## EXERCISE OBJECTIVE
Under this line are the records; write out word for word the part that begins at the line containing "s.grids := rfl" and ends at the line containing "s.fabric := rfl", and no more.

Start of SUPPLIED ENTRIES

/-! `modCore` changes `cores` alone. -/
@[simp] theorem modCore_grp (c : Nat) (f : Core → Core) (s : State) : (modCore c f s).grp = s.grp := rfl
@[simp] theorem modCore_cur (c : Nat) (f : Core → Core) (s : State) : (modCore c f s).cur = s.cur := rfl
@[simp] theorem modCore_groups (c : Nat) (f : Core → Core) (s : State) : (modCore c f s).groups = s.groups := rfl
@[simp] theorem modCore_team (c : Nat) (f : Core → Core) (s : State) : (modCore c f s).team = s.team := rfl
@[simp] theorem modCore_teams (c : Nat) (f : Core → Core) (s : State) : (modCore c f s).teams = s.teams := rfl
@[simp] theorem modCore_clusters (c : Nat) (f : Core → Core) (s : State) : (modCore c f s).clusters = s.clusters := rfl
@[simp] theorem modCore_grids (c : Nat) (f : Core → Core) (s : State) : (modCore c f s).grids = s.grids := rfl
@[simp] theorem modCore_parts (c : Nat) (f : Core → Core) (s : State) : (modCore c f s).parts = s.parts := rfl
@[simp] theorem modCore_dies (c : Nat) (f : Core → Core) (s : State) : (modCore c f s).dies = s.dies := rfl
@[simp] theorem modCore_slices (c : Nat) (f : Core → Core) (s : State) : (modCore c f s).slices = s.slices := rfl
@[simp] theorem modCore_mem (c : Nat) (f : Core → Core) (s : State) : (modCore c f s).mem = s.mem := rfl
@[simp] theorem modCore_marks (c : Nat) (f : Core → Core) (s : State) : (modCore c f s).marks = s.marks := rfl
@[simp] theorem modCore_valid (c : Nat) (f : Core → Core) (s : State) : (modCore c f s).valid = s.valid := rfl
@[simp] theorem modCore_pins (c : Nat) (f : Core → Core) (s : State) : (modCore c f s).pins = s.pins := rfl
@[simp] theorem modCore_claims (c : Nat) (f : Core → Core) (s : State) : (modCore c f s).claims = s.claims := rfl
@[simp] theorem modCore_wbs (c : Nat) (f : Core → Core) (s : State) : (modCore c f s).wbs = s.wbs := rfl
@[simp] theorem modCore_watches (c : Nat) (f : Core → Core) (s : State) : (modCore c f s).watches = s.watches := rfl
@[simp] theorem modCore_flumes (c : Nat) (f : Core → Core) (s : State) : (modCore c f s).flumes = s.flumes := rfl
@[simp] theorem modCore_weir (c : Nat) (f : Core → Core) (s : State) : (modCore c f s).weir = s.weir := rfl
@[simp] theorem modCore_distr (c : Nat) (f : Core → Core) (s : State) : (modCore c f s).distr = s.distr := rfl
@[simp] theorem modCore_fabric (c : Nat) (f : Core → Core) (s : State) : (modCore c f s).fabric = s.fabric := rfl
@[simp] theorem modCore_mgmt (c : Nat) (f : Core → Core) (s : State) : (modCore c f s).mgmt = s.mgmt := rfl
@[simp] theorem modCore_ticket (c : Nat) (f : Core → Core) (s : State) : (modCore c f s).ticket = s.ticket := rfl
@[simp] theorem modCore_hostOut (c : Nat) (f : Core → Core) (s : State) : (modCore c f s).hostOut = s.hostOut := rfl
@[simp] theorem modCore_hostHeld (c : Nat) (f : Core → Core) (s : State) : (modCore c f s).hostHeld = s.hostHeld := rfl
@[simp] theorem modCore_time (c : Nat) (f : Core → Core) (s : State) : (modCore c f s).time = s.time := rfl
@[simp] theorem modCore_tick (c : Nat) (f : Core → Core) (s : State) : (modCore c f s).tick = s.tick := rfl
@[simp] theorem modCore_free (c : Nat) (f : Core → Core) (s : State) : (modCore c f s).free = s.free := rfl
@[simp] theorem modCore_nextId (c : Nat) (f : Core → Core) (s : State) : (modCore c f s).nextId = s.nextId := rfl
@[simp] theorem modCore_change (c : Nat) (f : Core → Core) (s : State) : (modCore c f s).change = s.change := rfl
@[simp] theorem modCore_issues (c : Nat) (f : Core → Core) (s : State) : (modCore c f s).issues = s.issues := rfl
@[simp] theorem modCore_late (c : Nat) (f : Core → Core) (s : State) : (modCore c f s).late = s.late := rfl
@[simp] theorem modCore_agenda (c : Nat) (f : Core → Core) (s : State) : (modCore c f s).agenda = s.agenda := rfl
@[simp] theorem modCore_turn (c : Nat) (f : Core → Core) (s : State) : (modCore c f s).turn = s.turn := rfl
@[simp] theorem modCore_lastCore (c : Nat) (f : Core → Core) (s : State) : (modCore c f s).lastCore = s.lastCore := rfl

End of SUPPLIED ENTRIES

## EXERCISE RESPONSE
@[simp] theorem modCore_grids (c : Nat) (f : Core → Core) (s : State) : (modCore c f s).grids = s.grids := rfl
@[simp] theorem modCore_parts (c : Nat) (f : Core → Core) (s : State) : (modCore c f s).parts = s.parts := rfl
@[simp] theorem modCore_dies (c : Nat) (f : Core → Core) (s : State) : (modCore c f s).dies = s.dies := rfl
@[simp] theorem modCore_slices (c : Nat) (f : Core → Core) (s : State) : (modCore c f s).slices = s.slices := rfl
@[simp] theorem modCore_mem (c : Nat) (f : Core → Core) (s : State) : (modCore c f s).mem = s.mem := rfl
@[simp] theorem modCore_marks (c : Nat) (f : Core → Core) (s : State) : (modCore c f s).marks = s.marks := rfl
@[simp] theorem modCore_valid (c : Nat) (f : Core → Core) (s : State) : (modCore c f s).valid = s.valid := rfl
@[simp] theorem modCore_pins (c : Nat) (f : Core → Core) (s : State) : (modCore c f s).pins = s.pins := rfl
@[simp] theorem modCore_claims (c : Nat) (f : Core → Core) (s : State) : (modCore c f s).claims = s.claims := rfl
@[simp] theorem modCore_wbs (c : Nat) (f : Core → Core) (s : State) : (modCore c f s).wbs = s.wbs := rfl
@[simp] theorem modCore_watches (c : Nat) (f : Core → Core) (s : State) : (modCore c f s).watches = s.watches := rfl
@[simp] theorem modCore_flumes (c : Nat) (f : Core → Core) (s : State) : (modCore c f s).flumes = s.flumes := rfl
@[simp] theorem modCore_weir (c : Nat) (f : Core → Core) (s : State) : (modCore c f s).weir = s.weir := rfl
@[simp] theorem modCore_distr (c : Nat) (f : Core → Core) (s : State) : (modCore c f s).distr = s.distr := rfl
@[simp] theorem modCore_fabric (c : Nat) (f : Core → Core) (s : State) : (modCore c f s).fabric = s.fabric := rfl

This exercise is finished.